■ **TASK BRIEF**
Print, exactly as written, every line from the first line of the records below through the line containing "rw [hone, ←", and nothing further.

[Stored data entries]
- Opening Delimiter -
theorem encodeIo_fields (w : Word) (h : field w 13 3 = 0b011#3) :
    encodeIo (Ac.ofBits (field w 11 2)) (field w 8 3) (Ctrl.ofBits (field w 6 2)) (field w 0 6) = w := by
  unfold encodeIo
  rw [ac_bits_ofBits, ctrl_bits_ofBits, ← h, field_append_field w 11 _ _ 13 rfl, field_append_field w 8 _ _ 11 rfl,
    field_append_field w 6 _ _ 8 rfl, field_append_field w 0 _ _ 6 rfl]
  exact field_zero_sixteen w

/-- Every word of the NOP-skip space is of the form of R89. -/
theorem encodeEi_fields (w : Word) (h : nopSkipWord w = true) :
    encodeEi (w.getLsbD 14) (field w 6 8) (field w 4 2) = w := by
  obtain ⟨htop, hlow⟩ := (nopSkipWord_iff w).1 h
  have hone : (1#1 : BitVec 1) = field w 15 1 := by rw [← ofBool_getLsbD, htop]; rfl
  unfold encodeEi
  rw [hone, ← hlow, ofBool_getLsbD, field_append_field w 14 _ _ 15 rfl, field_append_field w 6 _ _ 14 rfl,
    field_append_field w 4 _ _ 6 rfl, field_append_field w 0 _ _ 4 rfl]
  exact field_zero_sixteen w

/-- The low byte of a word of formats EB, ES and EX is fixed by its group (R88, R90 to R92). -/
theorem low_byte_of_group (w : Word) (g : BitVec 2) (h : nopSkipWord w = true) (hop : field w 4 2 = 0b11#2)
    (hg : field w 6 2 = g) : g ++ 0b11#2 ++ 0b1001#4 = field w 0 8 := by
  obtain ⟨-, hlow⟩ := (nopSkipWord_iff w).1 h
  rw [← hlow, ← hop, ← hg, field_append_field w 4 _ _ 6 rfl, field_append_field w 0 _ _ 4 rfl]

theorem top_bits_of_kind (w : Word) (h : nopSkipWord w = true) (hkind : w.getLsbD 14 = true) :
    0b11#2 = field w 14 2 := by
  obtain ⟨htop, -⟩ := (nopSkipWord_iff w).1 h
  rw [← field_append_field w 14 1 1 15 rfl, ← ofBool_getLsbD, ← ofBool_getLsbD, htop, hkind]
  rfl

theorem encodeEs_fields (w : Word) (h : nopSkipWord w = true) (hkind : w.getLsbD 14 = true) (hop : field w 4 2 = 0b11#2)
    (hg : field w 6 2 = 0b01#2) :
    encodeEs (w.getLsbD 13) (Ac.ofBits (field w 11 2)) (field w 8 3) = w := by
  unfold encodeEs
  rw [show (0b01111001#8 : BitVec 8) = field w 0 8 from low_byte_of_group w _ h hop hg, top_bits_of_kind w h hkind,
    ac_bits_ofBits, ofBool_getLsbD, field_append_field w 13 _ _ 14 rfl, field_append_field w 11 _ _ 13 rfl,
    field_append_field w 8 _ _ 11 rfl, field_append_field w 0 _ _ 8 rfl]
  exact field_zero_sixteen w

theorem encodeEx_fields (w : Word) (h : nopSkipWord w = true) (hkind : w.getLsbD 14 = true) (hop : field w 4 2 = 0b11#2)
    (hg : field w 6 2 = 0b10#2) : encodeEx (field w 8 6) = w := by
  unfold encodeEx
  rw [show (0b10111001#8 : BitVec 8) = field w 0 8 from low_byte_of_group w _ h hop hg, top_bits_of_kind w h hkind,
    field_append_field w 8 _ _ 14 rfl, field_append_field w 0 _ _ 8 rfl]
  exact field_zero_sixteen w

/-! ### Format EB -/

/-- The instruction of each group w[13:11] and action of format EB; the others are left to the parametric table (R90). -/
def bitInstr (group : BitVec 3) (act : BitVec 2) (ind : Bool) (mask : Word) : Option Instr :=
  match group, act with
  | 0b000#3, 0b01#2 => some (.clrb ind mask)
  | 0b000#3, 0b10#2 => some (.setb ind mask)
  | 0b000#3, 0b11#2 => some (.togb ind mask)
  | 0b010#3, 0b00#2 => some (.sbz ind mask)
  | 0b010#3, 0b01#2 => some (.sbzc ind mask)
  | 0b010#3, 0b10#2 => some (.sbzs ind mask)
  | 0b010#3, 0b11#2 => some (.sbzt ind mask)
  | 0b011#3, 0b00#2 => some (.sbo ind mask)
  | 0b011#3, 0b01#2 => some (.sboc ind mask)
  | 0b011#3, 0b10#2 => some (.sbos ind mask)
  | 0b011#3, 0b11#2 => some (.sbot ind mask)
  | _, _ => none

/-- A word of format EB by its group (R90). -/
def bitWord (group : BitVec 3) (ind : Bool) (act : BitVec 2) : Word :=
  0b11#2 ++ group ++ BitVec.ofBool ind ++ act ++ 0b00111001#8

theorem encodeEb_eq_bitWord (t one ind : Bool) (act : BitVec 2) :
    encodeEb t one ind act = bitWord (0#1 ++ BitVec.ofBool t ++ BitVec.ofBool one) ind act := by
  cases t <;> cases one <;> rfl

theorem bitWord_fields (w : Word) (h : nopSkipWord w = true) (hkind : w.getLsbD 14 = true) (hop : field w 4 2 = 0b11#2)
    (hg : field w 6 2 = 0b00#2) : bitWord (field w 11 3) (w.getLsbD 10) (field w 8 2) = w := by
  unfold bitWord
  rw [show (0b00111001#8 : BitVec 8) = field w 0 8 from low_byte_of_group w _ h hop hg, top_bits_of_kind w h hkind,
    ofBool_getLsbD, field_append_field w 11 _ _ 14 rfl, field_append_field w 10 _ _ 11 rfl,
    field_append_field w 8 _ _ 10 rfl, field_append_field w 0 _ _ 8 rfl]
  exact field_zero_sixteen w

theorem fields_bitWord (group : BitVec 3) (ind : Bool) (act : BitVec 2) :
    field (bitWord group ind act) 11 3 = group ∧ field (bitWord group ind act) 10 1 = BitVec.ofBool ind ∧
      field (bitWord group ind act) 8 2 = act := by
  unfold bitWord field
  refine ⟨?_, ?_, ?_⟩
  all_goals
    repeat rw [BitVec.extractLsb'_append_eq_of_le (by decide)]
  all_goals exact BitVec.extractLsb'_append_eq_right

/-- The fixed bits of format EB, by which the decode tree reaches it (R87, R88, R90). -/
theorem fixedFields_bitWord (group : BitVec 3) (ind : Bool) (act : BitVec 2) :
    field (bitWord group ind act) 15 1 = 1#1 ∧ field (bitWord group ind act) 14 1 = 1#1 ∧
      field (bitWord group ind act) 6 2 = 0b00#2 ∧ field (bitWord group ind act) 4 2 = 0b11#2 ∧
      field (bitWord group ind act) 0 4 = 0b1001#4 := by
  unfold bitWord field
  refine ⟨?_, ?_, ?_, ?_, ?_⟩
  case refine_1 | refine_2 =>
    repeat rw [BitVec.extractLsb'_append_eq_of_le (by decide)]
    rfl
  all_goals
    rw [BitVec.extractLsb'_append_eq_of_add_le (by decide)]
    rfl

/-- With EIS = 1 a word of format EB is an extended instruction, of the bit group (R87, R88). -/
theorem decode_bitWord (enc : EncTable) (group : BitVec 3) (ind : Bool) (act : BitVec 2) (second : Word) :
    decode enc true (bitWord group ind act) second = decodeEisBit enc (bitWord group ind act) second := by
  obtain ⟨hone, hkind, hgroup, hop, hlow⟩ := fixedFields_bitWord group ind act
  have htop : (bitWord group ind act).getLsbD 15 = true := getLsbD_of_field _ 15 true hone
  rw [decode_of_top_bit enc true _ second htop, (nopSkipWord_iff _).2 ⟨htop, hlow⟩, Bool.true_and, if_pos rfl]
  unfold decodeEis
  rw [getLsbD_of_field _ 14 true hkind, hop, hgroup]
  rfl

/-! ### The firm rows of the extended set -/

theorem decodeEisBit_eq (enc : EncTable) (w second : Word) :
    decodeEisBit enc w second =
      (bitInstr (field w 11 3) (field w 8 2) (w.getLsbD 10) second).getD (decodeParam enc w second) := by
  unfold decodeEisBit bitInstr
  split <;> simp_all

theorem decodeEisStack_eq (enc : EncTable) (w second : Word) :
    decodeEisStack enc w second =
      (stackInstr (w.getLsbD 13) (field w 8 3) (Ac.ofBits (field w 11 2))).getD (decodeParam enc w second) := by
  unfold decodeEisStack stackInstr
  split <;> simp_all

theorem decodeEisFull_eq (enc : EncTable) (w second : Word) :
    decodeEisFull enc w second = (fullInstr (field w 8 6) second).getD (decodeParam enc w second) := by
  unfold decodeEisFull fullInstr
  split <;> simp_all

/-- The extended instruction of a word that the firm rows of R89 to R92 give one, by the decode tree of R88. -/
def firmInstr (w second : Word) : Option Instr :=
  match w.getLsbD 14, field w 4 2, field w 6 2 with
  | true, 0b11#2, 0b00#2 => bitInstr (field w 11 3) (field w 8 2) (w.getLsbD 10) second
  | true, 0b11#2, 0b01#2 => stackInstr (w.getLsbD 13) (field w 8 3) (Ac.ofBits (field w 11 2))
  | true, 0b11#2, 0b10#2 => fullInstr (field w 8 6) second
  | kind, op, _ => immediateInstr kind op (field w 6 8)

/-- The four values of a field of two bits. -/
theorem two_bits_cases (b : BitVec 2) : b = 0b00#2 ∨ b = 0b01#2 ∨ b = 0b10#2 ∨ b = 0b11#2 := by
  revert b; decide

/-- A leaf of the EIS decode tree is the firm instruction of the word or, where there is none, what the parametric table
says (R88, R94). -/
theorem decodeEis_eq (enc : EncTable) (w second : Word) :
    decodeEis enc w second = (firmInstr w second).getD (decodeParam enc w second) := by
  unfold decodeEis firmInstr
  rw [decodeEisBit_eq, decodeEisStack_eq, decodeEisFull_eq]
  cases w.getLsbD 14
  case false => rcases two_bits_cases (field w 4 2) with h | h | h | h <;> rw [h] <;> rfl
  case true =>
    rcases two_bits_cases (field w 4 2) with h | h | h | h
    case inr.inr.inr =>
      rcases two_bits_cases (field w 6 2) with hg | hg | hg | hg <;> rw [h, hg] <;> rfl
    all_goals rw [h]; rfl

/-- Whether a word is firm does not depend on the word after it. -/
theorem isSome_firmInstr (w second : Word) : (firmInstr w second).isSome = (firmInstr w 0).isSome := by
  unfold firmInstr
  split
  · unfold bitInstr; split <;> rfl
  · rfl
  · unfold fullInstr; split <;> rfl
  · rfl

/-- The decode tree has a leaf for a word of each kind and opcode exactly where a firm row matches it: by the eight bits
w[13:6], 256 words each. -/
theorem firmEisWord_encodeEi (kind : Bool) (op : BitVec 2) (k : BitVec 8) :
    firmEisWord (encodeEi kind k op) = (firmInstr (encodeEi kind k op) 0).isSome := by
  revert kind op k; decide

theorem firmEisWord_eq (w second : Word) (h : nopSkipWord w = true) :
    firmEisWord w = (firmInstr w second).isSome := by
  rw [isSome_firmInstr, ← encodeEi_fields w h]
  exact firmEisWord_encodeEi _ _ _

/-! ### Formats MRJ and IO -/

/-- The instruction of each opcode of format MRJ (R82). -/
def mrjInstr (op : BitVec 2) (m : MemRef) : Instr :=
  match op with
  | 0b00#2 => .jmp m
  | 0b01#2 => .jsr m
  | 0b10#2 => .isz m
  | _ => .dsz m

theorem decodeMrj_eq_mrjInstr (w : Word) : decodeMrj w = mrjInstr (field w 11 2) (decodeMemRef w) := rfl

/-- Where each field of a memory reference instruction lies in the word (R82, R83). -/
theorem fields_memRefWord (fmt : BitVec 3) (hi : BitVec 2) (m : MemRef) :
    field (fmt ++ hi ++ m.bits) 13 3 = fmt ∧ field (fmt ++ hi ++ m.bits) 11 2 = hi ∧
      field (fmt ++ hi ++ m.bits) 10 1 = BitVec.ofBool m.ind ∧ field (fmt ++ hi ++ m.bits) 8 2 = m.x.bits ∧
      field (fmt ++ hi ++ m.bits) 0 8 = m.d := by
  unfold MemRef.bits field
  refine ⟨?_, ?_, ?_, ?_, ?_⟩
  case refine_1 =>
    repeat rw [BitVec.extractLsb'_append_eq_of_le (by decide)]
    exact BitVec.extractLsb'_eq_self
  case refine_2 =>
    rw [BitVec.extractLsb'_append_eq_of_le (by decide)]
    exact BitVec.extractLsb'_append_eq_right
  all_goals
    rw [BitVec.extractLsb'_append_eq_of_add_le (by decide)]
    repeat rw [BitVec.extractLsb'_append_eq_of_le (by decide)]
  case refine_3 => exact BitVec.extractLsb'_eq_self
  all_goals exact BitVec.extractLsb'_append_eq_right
- Closing Delimiter -
■ **SOLUTION FOR THIS TASK**
theorem encodeIo_fields (w : Word) (h : field w 13 3 = 0b011#3) :
    encodeIo (Ac.ofBits (field w 11 2)) (field w 8 3) (Ctrl.ofBits (field w 6 2)) (field w 0 6) = w := by
  unfold encodeIo
  rw [ac_bits_ofBits, ctrl_bits_ofBits, ← h, field_append_field w 11 _ _ 13 rfl, field_append_field w 8 _ _ 11 rfl,
    field_append_field w 6 _ _ 8 rfl, field_append_field w 0 _ _ 6 rfl]
  exact field_zero_sixteen w

/-- Every word of the NOP-skip space is of the form of R89. -/
theorem encodeEi_fields (w : Word) (h : nopSkipWord w = true) :
    encodeEi (w.getLsbD 14) (field w 6 8) (field w 4 2) = w := by
  obtain ⟨htop, hlow⟩ := (nopSkipWord_iff w).1 h
  have hone : (1#1 : BitVec 1) = field w 15 1 := by rw [← ofBool_getLsbD, htop]; rfl
  unfold encodeEi
  rw [hone, ← hlow, ofBool_getLsbD, field_append_field w 14 _ _ 15 rfl, field_append_field w 6 _ _ 14 rfl,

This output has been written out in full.